* RECORDS FOR THIS EXERCISE *
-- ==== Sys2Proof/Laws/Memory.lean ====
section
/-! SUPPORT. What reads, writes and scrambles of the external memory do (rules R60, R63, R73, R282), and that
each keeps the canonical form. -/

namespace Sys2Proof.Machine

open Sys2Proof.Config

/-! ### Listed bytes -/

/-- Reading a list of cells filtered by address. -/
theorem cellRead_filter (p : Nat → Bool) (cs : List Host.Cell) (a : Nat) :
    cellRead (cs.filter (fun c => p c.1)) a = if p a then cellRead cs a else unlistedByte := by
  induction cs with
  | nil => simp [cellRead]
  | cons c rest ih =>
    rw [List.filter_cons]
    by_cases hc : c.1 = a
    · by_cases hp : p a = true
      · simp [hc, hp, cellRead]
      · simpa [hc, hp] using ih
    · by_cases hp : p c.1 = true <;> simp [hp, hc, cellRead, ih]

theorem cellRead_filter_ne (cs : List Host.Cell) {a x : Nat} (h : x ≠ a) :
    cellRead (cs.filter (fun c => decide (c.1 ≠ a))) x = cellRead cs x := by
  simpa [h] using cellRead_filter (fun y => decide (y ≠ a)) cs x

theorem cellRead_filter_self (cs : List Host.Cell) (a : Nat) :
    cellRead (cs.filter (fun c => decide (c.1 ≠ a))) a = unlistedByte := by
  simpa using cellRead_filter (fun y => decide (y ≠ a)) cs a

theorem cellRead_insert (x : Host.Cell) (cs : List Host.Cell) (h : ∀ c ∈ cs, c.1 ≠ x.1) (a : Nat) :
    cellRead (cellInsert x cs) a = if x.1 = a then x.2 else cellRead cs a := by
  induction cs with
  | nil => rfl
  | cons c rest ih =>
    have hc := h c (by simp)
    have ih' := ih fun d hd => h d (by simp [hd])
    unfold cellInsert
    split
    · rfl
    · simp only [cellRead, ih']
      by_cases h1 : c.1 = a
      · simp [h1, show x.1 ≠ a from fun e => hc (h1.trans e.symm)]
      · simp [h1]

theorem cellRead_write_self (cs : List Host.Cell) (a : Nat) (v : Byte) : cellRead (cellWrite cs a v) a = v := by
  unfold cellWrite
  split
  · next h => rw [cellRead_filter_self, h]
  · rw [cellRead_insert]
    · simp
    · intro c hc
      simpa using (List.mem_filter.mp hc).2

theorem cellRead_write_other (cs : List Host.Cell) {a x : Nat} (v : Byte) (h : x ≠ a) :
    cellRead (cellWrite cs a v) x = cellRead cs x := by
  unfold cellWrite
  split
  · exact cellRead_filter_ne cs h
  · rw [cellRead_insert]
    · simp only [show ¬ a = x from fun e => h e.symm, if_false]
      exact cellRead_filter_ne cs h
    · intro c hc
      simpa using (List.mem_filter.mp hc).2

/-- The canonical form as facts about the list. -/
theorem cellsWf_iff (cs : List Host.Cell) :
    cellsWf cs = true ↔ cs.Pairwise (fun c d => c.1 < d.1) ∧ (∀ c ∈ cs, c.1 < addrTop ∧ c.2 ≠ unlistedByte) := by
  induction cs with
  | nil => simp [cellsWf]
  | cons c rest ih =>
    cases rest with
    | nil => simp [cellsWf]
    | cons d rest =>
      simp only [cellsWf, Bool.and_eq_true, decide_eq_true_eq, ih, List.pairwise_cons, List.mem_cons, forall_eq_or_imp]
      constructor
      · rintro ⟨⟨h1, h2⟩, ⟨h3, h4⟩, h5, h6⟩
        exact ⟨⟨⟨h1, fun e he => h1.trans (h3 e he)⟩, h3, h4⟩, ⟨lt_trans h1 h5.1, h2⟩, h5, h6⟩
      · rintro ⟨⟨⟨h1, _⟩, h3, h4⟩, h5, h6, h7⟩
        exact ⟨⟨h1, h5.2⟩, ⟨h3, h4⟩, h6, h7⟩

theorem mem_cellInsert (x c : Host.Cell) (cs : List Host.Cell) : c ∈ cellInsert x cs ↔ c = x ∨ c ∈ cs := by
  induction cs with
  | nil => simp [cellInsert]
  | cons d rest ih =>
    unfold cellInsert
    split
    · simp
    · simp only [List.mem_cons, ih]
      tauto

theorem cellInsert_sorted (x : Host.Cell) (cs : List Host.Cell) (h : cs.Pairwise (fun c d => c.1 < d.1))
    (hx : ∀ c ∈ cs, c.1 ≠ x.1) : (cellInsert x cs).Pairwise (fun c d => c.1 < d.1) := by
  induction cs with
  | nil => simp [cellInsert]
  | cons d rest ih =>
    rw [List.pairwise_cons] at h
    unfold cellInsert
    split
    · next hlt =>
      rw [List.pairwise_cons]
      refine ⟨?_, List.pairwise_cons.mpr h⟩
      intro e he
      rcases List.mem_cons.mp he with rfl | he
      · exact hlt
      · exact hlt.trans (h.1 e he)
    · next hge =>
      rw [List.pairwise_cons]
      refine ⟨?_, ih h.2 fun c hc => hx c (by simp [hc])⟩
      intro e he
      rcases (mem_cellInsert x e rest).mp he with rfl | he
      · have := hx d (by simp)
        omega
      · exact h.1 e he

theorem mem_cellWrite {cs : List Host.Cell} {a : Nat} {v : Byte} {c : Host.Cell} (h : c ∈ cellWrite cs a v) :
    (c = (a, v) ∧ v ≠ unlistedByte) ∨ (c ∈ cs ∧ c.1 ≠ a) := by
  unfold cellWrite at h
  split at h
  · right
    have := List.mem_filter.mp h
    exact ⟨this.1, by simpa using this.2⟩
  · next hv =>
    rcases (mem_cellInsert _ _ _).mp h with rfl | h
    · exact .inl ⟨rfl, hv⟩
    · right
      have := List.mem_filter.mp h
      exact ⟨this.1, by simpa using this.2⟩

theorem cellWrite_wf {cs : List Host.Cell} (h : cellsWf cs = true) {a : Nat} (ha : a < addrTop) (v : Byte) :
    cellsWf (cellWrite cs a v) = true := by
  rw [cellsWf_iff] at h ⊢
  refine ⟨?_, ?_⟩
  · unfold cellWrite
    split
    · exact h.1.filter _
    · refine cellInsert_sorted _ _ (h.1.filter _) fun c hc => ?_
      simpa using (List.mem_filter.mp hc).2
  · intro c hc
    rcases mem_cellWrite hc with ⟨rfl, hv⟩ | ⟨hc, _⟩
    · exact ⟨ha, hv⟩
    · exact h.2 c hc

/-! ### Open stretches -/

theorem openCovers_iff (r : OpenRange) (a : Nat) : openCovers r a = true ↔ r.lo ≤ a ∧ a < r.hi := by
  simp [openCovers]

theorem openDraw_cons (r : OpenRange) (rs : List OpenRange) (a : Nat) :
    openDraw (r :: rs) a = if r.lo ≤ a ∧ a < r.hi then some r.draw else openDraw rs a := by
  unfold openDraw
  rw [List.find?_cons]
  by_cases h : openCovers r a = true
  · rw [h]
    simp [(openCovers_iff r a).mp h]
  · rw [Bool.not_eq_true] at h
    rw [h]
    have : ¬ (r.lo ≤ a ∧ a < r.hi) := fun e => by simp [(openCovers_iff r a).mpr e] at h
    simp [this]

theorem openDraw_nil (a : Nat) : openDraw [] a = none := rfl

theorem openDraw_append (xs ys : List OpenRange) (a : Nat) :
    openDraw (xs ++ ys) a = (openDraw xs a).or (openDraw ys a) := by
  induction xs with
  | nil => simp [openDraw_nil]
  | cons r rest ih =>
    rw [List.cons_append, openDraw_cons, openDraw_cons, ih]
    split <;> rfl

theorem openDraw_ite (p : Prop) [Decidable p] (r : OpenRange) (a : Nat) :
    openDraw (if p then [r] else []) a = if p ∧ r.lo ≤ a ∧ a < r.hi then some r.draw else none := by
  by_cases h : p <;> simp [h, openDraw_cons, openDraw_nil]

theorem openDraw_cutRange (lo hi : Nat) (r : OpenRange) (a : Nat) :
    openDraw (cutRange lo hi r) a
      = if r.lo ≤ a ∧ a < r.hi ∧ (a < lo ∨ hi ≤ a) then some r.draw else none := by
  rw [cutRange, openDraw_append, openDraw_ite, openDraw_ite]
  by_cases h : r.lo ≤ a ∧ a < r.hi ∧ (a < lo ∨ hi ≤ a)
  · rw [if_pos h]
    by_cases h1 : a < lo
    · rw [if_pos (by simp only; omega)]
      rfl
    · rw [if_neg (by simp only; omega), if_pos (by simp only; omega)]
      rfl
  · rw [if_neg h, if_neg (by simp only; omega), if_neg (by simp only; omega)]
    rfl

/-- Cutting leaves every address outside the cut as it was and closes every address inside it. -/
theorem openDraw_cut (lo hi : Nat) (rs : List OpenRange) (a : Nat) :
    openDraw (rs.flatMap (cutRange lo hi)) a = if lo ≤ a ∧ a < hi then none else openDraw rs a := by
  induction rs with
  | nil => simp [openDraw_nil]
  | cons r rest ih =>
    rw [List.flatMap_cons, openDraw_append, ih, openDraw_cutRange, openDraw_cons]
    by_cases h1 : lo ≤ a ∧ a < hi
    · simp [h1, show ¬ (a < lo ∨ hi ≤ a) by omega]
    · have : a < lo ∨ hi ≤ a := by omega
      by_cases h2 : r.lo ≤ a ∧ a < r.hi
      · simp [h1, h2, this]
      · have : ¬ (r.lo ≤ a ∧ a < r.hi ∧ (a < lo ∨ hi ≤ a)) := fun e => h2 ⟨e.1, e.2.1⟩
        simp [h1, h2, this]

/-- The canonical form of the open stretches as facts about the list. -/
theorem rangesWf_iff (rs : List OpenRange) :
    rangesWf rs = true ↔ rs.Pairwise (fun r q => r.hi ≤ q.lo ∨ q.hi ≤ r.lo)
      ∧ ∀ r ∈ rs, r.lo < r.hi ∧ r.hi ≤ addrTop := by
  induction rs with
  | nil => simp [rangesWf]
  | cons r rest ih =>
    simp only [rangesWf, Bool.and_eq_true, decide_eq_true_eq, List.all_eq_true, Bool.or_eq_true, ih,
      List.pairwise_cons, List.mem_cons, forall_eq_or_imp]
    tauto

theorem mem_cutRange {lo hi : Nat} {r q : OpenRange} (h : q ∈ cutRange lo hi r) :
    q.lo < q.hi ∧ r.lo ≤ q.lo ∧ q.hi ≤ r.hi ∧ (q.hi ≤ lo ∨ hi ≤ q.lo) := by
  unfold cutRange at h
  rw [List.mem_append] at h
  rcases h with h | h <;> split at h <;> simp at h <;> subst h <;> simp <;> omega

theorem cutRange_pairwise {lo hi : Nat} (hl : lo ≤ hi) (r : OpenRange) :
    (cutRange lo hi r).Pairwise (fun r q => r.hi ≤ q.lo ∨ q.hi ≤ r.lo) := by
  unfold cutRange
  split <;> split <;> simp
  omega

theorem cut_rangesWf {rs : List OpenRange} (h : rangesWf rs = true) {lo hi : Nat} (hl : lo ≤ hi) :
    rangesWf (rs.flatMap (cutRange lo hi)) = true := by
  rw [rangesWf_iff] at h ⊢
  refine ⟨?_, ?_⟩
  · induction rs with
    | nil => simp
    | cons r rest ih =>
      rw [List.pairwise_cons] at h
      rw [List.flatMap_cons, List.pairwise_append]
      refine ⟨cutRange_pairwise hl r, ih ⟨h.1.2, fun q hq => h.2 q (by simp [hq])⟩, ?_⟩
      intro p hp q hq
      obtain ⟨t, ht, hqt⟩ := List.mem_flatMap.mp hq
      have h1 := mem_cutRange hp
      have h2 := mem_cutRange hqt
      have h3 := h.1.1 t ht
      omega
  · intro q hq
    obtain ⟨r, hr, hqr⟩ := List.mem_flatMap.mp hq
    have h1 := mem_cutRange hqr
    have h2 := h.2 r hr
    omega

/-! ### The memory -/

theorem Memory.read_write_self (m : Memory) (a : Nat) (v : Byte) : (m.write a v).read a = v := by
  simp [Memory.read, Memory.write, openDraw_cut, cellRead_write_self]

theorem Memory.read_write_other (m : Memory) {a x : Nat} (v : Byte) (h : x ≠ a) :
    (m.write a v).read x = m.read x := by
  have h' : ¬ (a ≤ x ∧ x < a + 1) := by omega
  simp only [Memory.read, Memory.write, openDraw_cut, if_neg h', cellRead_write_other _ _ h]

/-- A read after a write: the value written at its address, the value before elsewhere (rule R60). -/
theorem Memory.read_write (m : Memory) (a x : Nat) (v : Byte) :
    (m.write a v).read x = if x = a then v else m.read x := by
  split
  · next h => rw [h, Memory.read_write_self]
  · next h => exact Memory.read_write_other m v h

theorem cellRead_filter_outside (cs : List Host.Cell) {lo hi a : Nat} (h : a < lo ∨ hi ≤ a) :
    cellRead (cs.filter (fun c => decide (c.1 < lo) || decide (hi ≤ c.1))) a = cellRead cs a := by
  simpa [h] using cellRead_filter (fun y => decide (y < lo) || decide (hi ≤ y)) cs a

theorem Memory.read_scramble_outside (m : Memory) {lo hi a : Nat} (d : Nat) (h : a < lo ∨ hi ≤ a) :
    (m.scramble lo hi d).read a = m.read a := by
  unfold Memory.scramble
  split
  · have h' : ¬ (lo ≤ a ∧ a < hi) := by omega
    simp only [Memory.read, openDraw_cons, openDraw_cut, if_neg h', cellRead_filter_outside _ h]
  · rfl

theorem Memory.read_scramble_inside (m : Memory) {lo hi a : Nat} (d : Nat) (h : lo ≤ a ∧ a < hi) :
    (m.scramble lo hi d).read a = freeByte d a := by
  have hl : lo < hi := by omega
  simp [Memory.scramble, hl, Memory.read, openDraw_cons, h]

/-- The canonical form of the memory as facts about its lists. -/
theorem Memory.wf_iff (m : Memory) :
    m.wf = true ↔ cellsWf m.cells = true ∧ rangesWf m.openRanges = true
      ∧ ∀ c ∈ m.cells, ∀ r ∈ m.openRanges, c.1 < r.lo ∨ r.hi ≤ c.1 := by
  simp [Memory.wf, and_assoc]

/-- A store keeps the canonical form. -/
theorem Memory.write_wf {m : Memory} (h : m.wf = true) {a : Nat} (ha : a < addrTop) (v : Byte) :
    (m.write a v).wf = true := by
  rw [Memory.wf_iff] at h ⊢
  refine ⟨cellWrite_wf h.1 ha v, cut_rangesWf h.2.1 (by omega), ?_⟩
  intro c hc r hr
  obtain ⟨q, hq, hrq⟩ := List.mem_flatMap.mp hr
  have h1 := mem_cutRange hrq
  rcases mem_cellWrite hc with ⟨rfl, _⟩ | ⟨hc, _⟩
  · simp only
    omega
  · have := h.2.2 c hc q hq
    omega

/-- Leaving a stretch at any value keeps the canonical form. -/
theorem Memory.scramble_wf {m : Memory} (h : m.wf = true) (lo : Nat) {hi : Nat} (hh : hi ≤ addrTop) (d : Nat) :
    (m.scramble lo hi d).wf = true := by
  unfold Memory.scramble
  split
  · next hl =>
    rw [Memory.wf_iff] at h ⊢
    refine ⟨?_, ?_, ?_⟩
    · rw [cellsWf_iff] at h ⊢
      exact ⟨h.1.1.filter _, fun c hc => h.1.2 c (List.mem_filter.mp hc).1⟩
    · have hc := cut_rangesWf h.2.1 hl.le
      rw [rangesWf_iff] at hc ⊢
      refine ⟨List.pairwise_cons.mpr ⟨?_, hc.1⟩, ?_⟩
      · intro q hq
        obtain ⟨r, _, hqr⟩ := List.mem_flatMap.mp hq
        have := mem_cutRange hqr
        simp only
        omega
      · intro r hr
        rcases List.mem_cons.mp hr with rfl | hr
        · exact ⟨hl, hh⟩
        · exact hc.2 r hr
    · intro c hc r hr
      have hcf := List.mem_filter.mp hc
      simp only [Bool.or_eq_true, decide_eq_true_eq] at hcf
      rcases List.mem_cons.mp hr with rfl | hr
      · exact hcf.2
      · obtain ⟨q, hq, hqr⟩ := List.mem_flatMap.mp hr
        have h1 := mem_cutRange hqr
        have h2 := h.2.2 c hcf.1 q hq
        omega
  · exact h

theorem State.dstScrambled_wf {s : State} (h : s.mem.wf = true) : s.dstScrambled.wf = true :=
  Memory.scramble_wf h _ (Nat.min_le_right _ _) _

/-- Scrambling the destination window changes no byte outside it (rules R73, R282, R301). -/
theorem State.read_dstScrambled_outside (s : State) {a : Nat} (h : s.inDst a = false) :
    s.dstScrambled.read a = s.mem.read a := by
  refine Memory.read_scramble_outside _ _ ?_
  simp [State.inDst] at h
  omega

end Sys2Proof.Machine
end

* YOUR INSTRUCTIONS *
Reproduce exactly the stretch of the material above that starts at the line with "theorem openDraw_nil (a" and ends at the line with "theorem openDraw_ite (p", both included, and nothing else.

* SOLUTION TO THE EXERCISE *
theorem openDraw_nil (a : Nat) : openDraw [] a = none := rfl

theorem openDraw_append (xs ys : List OpenRange) (a : Nat) :
    openDraw (xs ++ ys) a = (openDraw xs a).or (openDraw ys a) := by
  induction xs with
  | nil => simp [openDraw_nil]
  | cons r rest ih =>
    rw [List.cons_append, openDraw_cons, openDraw_cons, ih]
    split <;> rfl

theorem openDraw_ite (p : Prop) [Decidable p] (r : OpenRange) (a : Nat) :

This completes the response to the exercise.